Avoid trying to “keep up with the Joneses”: Getting your first salary or income can be quite a cause for celebration and the temptation to splurge is not easily controlled with all the excitement. But try to remain focused on your investment goals, which can be compromised by spending money unnecessarily or to keep up with other people. Instead of tagging along with friends to an expensive destination that is out of your budget, a more disciplined approach would be to plan and invest towards an affordable getaway. The memories may be priceless but funding a holiday on credit or cashing in your investments will have implications long after the holiday is over.
Financial knowledge is powerful: Spend some time every week broadening your financial knowledge base, which will support your disciplined approach to personal finances and investments. The more knowledge you gain early on, the more you can benefit from it throughout your life. By being more informed, you’re more likely to make informed financial choices that over time create a solid foundation for achieving your financial goals and building a secure financial future.

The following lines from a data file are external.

/-! ### setRing -/

section
variable (k : RingKind) (r : Nat) (x : Ring)
@[simp] theorem State.setRing_pending : (s.setRing k r x).pending = s.pending := rfl
@[simp] theorem State.setRing_freeCount : (s.setRing k r x).freeCount = s.freeCount := rfl
@[simp] theorem State.setRing_clk : (s.setRing k r x).clk = s.clk := rfl
@[simp] theorem State.setRing_out : (s.setRing k r x).out = s.out := rfl
@[simp] theorem State.setRing_readValue : (s.setRing k r x).readValue = s.readValue := rfl
@[simp] theorem State.setRing_regs : (s.setRing k r x).regs = s.regs := rfl
@[simp] theorem State.setRing_counters : (s.setRing k r x).counters = s.counters := rfl
@[simp] theorem State.setRing_once : (s.setRing k r x).once = s.once := rfl
@[simp] theorem State.setRing_mem : (s.setRing k r x).mem = s.mem := rfl
@[simp] theorem State.setRing_hull : (s.setRing k r x).hull = s.hull := rfl
@[simp] theorem State.setRing_tele : (s.setRing k r x).tele = s.tele := rfl
@[simp] theorem State.setRing_gnomon : (s.setRing k r x).gnomon = s.gnomon := rfl
@[simp] theorem State.setRing_axis : (s.setRing k r x).axis = s.axis := rfl
@[simp] theorem State.setRing_apex : (s.setRing k r x).apex = s.apex := rfl
@[simp] theorem State.setRing_assoc : (s.setRing k r x).assoc = s.assoc := rfl
@[simp] theorem State.setRing_cpr : (s.setRing k r x).cpr = s.cpr := rfl
@[simp] theorem State.setRing_periph : (s.setRing k r x).periph = s.periph := rfl
@[simp] theorem State.setRing_ports : (s.setRing k r x).ports = s.ports := rfl
@[simp] theorem State.setRing_lanes : (s.setRing k r x).lanes = s.lanes := rfl
@[simp] theorem State.setRing_twin : (s.setRing k r x).twin = s.twin := rfl
@[simp] theorem State.setRing_facet : (s.setRing k r x).facet = s.facet := rfl
@[simp] theorem State.setRing_tess : (s.setRing k r x).tess = s.tess := rfl
@[simp] theorem State.setRing_annulus : (s.setRing k r x).annulus = s.annulus := rfl
@[simp] theorem State.setRing_locus : (s.setRing k r x).locus = s.locus := rfl
@[simp] theorem State.setRing_sector : (s.setRing k r x).sector = s.sector := rfl
@[simp] theorem State.setRing_radius : (s.setRing k r x).radius = s.radius := rfl
@[simp] theorem State.setRing_vertex : (s.setRing k r x).vertex = s.vertex := rfl
@[simp] theorem State.setRing_prism : (s.setRing k r x).prism = s.prism := rfl
end

/-! ### setRegion -/

section
variable (k : Nat) (r : Region)
@[simp] theorem State.setRegion_pending : (s.setRegion k r).pending = s.pending := rfl
@[simp] theorem State.setRegion_freeCount : (s.setRegion k r).freeCount = s.freeCount := rfl
@[simp] theorem State.setRegion_clk : (s.setRegion k r).clk = s.clk := rfl
@[simp] theorem State.setRegion_out : (s.setRegion k r).out = s.out := rfl
@[simp] theorem State.setRegion_readValue : (s.setRegion k r).readValue = s.readValue := rfl
@[simp] theorem State.setRegion_regs : (s.setRegion k r).regs = s.regs := rfl
@[simp] theorem State.setRegion_counters : (s.setRegion k r).counters = s.counters := rfl
@[simp] theorem State.setRegion_once : (s.setRegion k r).once = s.once := rfl
@[simp] theorem State.setRegion_mem : (s.setRegion k r).mem = s.mem := rfl
@[simp] theorem State.setRegion_rings : (s.setRegion k r).rings = s.rings := rfl
@[simp] theorem State.setRegion_tele : (s.setRegion k r).tele = s.tele := rfl
@[simp] theorem State.setRegion_gnomon : (s.setRegion k r).gnomon = s.gnomon := rfl
@[simp] theorem State.setRegion_axis : (s.setRegion k r).axis = s.axis := rfl
@[simp] theorem State.setRegion_apex : (s.setRegion k r).apex = s.apex := rfl
@[simp] theorem State.setRegion_assoc : (s.setRegion k r).assoc = s.assoc := rfl
@[simp] theorem State.setRegion_cpr : (s.setRegion k r).cpr = s.cpr := rfl
@[simp] theorem State.setRegion_periph : (s.setRegion k r).periph = s.periph := rfl
@[simp] theorem State.setRegion_ports : (s.setRegion k r).ports = s.ports := rfl
@[simp] theorem State.setRegion_lanes : (s.setRegion k r).lanes = s.lanes := rfl
@[simp] theorem State.setRegion_twin : (s.setRegion k r).twin = s.twin := rfl
@[simp] theorem State.setRegion_facet : (s.setRegion k r).facet = s.facet := rfl
@[simp] theorem State.setRegion_tess : (s.setRegion k r).tess = s.tess := rfl
@[simp] theorem State.setRegion_annulus : (s.setRegion k r).annulus = s.annulus := rfl
@[simp] theorem State.setRegion_locus : (s.setRegion k r).locus = s.locus := rfl
@[simp] theorem State.setRegion_sector : (s.setRegion k r).sector = s.sector := rfl
@[simp] theorem State.setRegion_radius : (s.setRegion k r).radius = s.radius := rfl
@[simp] theorem State.setRegion_vertex : (s.setRegion k r).vertex = s.vertex := rfl
@[simp] theorem State.setRegion_prism : (s.setRegion k r).prism = s.prism := rfl
end

/-! ### withApex -/

section
variable (a : ApexState)
@[simp] theorem State.withApex_pending : (s.withApex a).pending = s.pending := rfl
@[simp] theorem State.withApex_freeCount : (s.withApex a).freeCount = s.freeCount := rfl
@[simp] theorem State.withApex_clk : (s.withApex a).clk = s.clk := rfl
@[simp] theorem State.withApex_out : (s.withApex a).out = s.out := rfl
@[simp] theorem State.withApex_readValue : (s.withApex a).readValue = s.readValue := rfl
@[simp] theorem State.withApex_regs : (s.withApex a).regs = s.regs := rfl
@[simp] theorem State.withApex_counters : (s.withApex a).counters = s.counters := rfl
@[simp] theorem State.withApex_once : (s.withApex a).once = s.once := rfl
@[simp] theorem State.withApex_mem : (s.withApex a).mem = s.mem := rfl
@[simp] theorem State.withApex_hull : (s.withApex a).hull = s.hull := rfl
@[simp] theorem State.withApex_rings : (s.withApex a).rings = s.rings := rfl
@[simp] theorem State.withApex_tele : (s.withApex a).tele = s.tele := rfl
@[simp] theorem State.withApex_gnomon : (s.withApex a).gnomon = s.gnomon := rfl
@[simp] theorem State.withApex_axis : (s.withApex a).axis = s.axis := rfl
@[simp] theorem State.withApex_assoc : (s.withApex a).assoc = s.assoc := rfl
@[simp] theorem State.withApex_cpr : (s.withApex a).cpr = s.cpr := rfl
@[simp] theorem State.withApex_periph : (s.withApex a).periph = s.periph := rfl
@[simp] theorem State.withApex_ports : (s.withApex a).ports = s.ports := rfl
@[simp] theorem State.withApex_lanes : (s.withApex a).lanes = s.lanes := rfl
@[simp] theorem State.withApex_twin : (s.withApex a).twin = s.twin := rfl
@[simp] theorem State.withApex_facet : (s.withApex a).facet = s.facet := rfl
@[simp] theorem State.withApex_tess : (s.withApex a).tess = s.tess := rfl
@[simp] theorem State.withApex_annulus : (s.withApex a).annulus = s.annulus := rfl
@[simp] theorem State.withApex_locus : (s.withApex a).locus = s.locus := rfl
@[simp] theorem State.withApex_sector : (s.withApex a).sector = s.sector := rfl
@[simp] theorem State.withApex_radius : (s.withApex a).radius = s.radius := rfl
@[simp] theorem State.withApex_vertex : (s.withApex a).vertex = s.vertex := rfl
@[simp] theorem State.withApex_prism : (s.withApex a).prism = s.prism := rfl
end

/-! ### withCpr -/

section
variable (c : CprState)
@[simp] theorem State.withCpr_pending : (s.withCpr c).pending = s.pending := rfl
@[simp] theorem State.withCpr_freeCount : (s.withCpr c).freeCount = s.freeCount := rfl
@[simp] theorem State.withCpr_clk : (s.withCpr c).clk = s.clk := rfl
@[simp] theorem State.withCpr_out : (s.withCpr c).out = s.out := rfl
@[simp] theorem State.withCpr_readValue : (s.withCpr c).readValue = s.readValue := rfl
@[simp] theorem State.withCpr_regs : (s.withCpr c).regs = s.regs := rfl
@[simp] theorem State.withCpr_counters : (s.withCpr c).counters = s.counters := rfl
@[simp] theorem State.withCpr_once : (s.withCpr c).once = s.once := rfl
@[simp] theorem State.withCpr_mem : (s.withCpr c).mem = s.mem := rfl
@[simp] theorem State.withCpr_hull : (s.withCpr c).hull = s.hull := rfl
@[simp] theorem State.withCpr_rings : (s.withCpr c).rings = s.rings := rfl
@[simp] theorem State.withCpr_tele : (s.withCpr c).tele = s.tele := rfl
@[simp] theorem State.withCpr_gnomon : (s.withCpr c).gnomon = s.gnomon := rfl
@[simp] theorem State.withCpr_axis : (s.withCpr c).axis = s.axis := rfl
@[simp] theorem State.withCpr_apex : (s.withCpr c).apex = s.apex := rfl
@[simp] theorem State.withCpr_assoc : (s.withCpr c).assoc = s.assoc := rfl
@[simp] theorem State.withCpr_periph : (s.withCpr c).periph = s.periph := rfl
@[simp] theorem State.withCpr_ports : (s.withCpr c).ports = s.ports := rfl
@[simp] theorem State.withCpr_lanes : (s.withCpr c).lanes = s.lanes := rfl
@[simp] theorem State.withCpr_twin : (s.withCpr c).twin = s.twin := rfl
@[simp] theorem State.withCpr_facet : (s.withCpr c).facet = s.facet := rfl
@[simp] theorem State.withCpr_tess : (s.withCpr c).tess = s.tess := rfl
@[simp] theorem State.withCpr_annulus : (s.withCpr c).annulus = s.annulus := rfl
@[simp] theorem State.withCpr_locus : (s.withCpr c).locus = s.locus := rfl
@[simp] theorem State.withCpr_sector : (s.withCpr c).sector = s.sector := rfl
@[simp] theorem State.withCpr_radius : (s.withCpr c).radius = s.radius := rfl
@[simp] theorem State.withCpr_vertex : (s.withCpr c).vertex = s.vertex := rfl
@[simp] theorem State.withCpr_prism : (s.withCpr c).prism = s.prism := rfl
end

/-! ### noteCause -/

section
variable (c : BitVec 8)
@[simp] theorem State.noteCause_pending : (s.noteCause c).pending = s.pending := rfl
@[simp] theorem State.noteCause_freeCount : (s.noteCause c).freeCount = s.freeCount := rfl
@[simp] theorem State.noteCause_clk : (s.noteCause c).clk = s.clk := rfl
@[simp] theorem State.noteCause_out : (s.noteCause c).out = s.out := rfl
@[simp] theorem State.noteCause_readValue : (s.noteCause c).readValue = s.readValue := rfl
@[simp] theorem State.noteCause_regs : (s.noteCause c).regs = s.regs := rfl
@[simp] theorem State.noteCause_counters : (s.noteCause c).counters = s.counters := rfl
@[simp] theorem State.noteCause_once : (s.noteCause c).once = s.once := rfl
@[simp] theorem State.noteCause_mem : (s.noteCause c).mem = s.mem := rfl
@[simp] theorem State.noteCause_hull : (s.noteCause c).hull = s.hull := rfl
@[simp] theorem State.noteCause_rings : (s.noteCause c).rings = s.rings := rfl
@[simp] theorem State.noteCause_tele : (s.noteCause c).tele = s.tele := rfl
@[simp] theorem State.noteCause_gnomon : (s.noteCause c).gnomon = s.gnomon := rfl
@[simp] theorem State.noteCause_axis : (s.noteCause c).axis = s.axis := rfl
@[simp] theorem State.noteCause_apex : (s.noteCause c).apex = s.apex := rfl
@[simp] theorem State.noteCause_assoc : (s.noteCause c).assoc = s.assoc := rfl
@[simp] theorem State.noteCause_periph : (s.noteCause c).periph = s.periph := rfl
@[simp] theorem State.noteCause_ports : (s.noteCause c).ports = s.ports := rfl
@[simp] theorem State.noteCause_lanes : (s.noteCause c).lanes = s.lanes := rfl
@[simp] theorem State.noteCause_twin : (s.noteCause c).twin = s.twin := rfl
@[simp] theorem State.noteCause_facet : (s.noteCause c).facet = s.facet := rfl
@[simp] theorem State.noteCause_tess : (s.noteCause c).tess = s.tess := rfl
@[simp] theorem State.noteCause_annulus : (s.noteCause c).annulus = s.annulus := rfl
@[simp] theorem State.noteCause_locus : (s.noteCause c).locus = s.locus := rfl
@[simp] theorem State.noteCause_sector : (s.noteCause c).sector = s.sector := rfl
@[simp] theorem State.noteCause_radius : (s.noteCause c).radius = s.radius := rfl
@[simp] theorem State.noteCause_vertex : (s.noteCause c).vertex = s.vertex := rfl
@[simp] theorem State.noteCause_prism : (s.noteCause c).prism = s.prism := rfl
end

/-! ### setSa -/

section
variable (h : Nat) (a : Assoc)
@[simp] theorem State.setSa_pending : (s.setSa h a).pending = s.pending := rfl
@[simp] theorem State.setSa_freeCount : (s.setSa h a).freeCount = s.freeCount := rfl
@[simp] theorem State.setSa_clk : (s.setSa h a).clk = s.clk := rfl
@[simp] theorem State.setSa_out : (s.setSa h a).out = s.out := rfl
@[simp] theorem State.setSa_readValue : (s.setSa h a).readValue = s.readValue := rfl
@[simp] theorem State.setSa_regs : (s.setSa h a).regs = s.regs := rfl
@[simp] theorem State.setSa_counters : (s.setSa h a).counters = s.counters := rfl
@[simp] theorem State.setSa_once : (s.setSa h a).once = s.once := rfl
@[simp] theorem State.setSa_mem : (s.setSa h a).mem = s.mem := rfl
@[simp] theorem State.setSa_hull : (s.setSa h a).hull = s.hull := rfl
@[simp] theorem State.setSa_rings : (s.setSa h a).rings = s.rings := rfl
@[simp] theorem State.setSa_tele : (s.setSa h a).tele = s.tele := rfl
@[simp] theorem State.setSa_gnomon : (s.setSa h a).gnomon = s.gnomon := rfl
@[simp] theorem State.setSa_axis : (s.setSa h a).axis = s.axis := rfl
@[simp] theorem State.setSa_apex : (s.setSa h a).apex = s.apex := rfl
@[simp] theorem State.setSa_cpr : (s.setSa h a).cpr = s.cpr := rfl
@[simp] theorem State.setSa_periph : (s.setSa h a).periph = s.periph := rfl
@[simp] theorem State.setSa_ports : (s.setSa h a).ports = s.ports := rfl
@[simp] theorem State.setSa_lanes : (s.setSa h a).lanes = s.lanes := rfl
@[simp] theorem State.setSa_twin : (s.setSa h a).twin = s.twin := rfl
@[simp] theorem State.setSa_facet : (s.setSa h a).facet = s.facet := rfl
@[simp] theorem State.setSa_tess : (s.setSa h a).tess = s.tess := rfl
@[simp] theorem State.setSa_annulus : (s.setSa h a).annulus = s.annulus := rfl
@[simp] theorem State.setSa_locus : (s.setSa h a).locus = s.locus := rfl
@[simp] theorem State.setSa_sector : (s.setSa h a).sector = s.sector := rfl
@[simp] theorem State.setSa_radius : (s.setSa h a).radius = s.radius := rfl
@[simp] theorem State.setSa_vertex : (s.setSa h a).vertex = s.vertex := rfl
@[simp] theorem State.setSa_prism : (s.setSa h a).prism = s.prism := rfl
end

Ochse says the money decisions we make when we are young set the tone for how we will manage our finances in future.
“As a young professional, be very intentional about the small or big financial decisions you make as they are crucial in helping you succeed in pursuing the best opportunities that life has to offer,” Ochse says.
She shares six smart money moves that young professionals can consider when managing their finances:
- Budget and allocate your finances correctly. Prioritise your accommodation, monthly groceries, transport, data costs, saving, investing, and having the right insurance. Don’t prioritise eating out and partying all the time.
- As much as the first thing that you want to do is buy a fancy car, don’t jump into buying it as a young professional. Rather try to build up a small nest egg while you build a credit score and cultivate the discipline of managing your money effectively. If you really do need to buy a car, rather be conservative about how much you can afford and remember to include all the other costs, such as insurance, fuel, and maintenance.
- It is important to decipher between needs and wants, or necessary and unnecessary credit.
- Build a good credit score. Make sure you take a credit limit that you need and can afford. This also comes with being responsible and disciplined, as it will help with a better rate on a home loan and vehicle finance. Also avoid missing any debit orders, as this will impact your credit score and long-term wealth creation.
- Start with building on your emergency fund – work towards 1 but ideally 3 months’ worth of income. This will buffer you from unforeseen expenses in future.
- Start putting away a little bit towards your long-term goals, be it buying a home, furthering studies or even retirement. With time on your side, you can truly leverage compound interest and the compounding effect.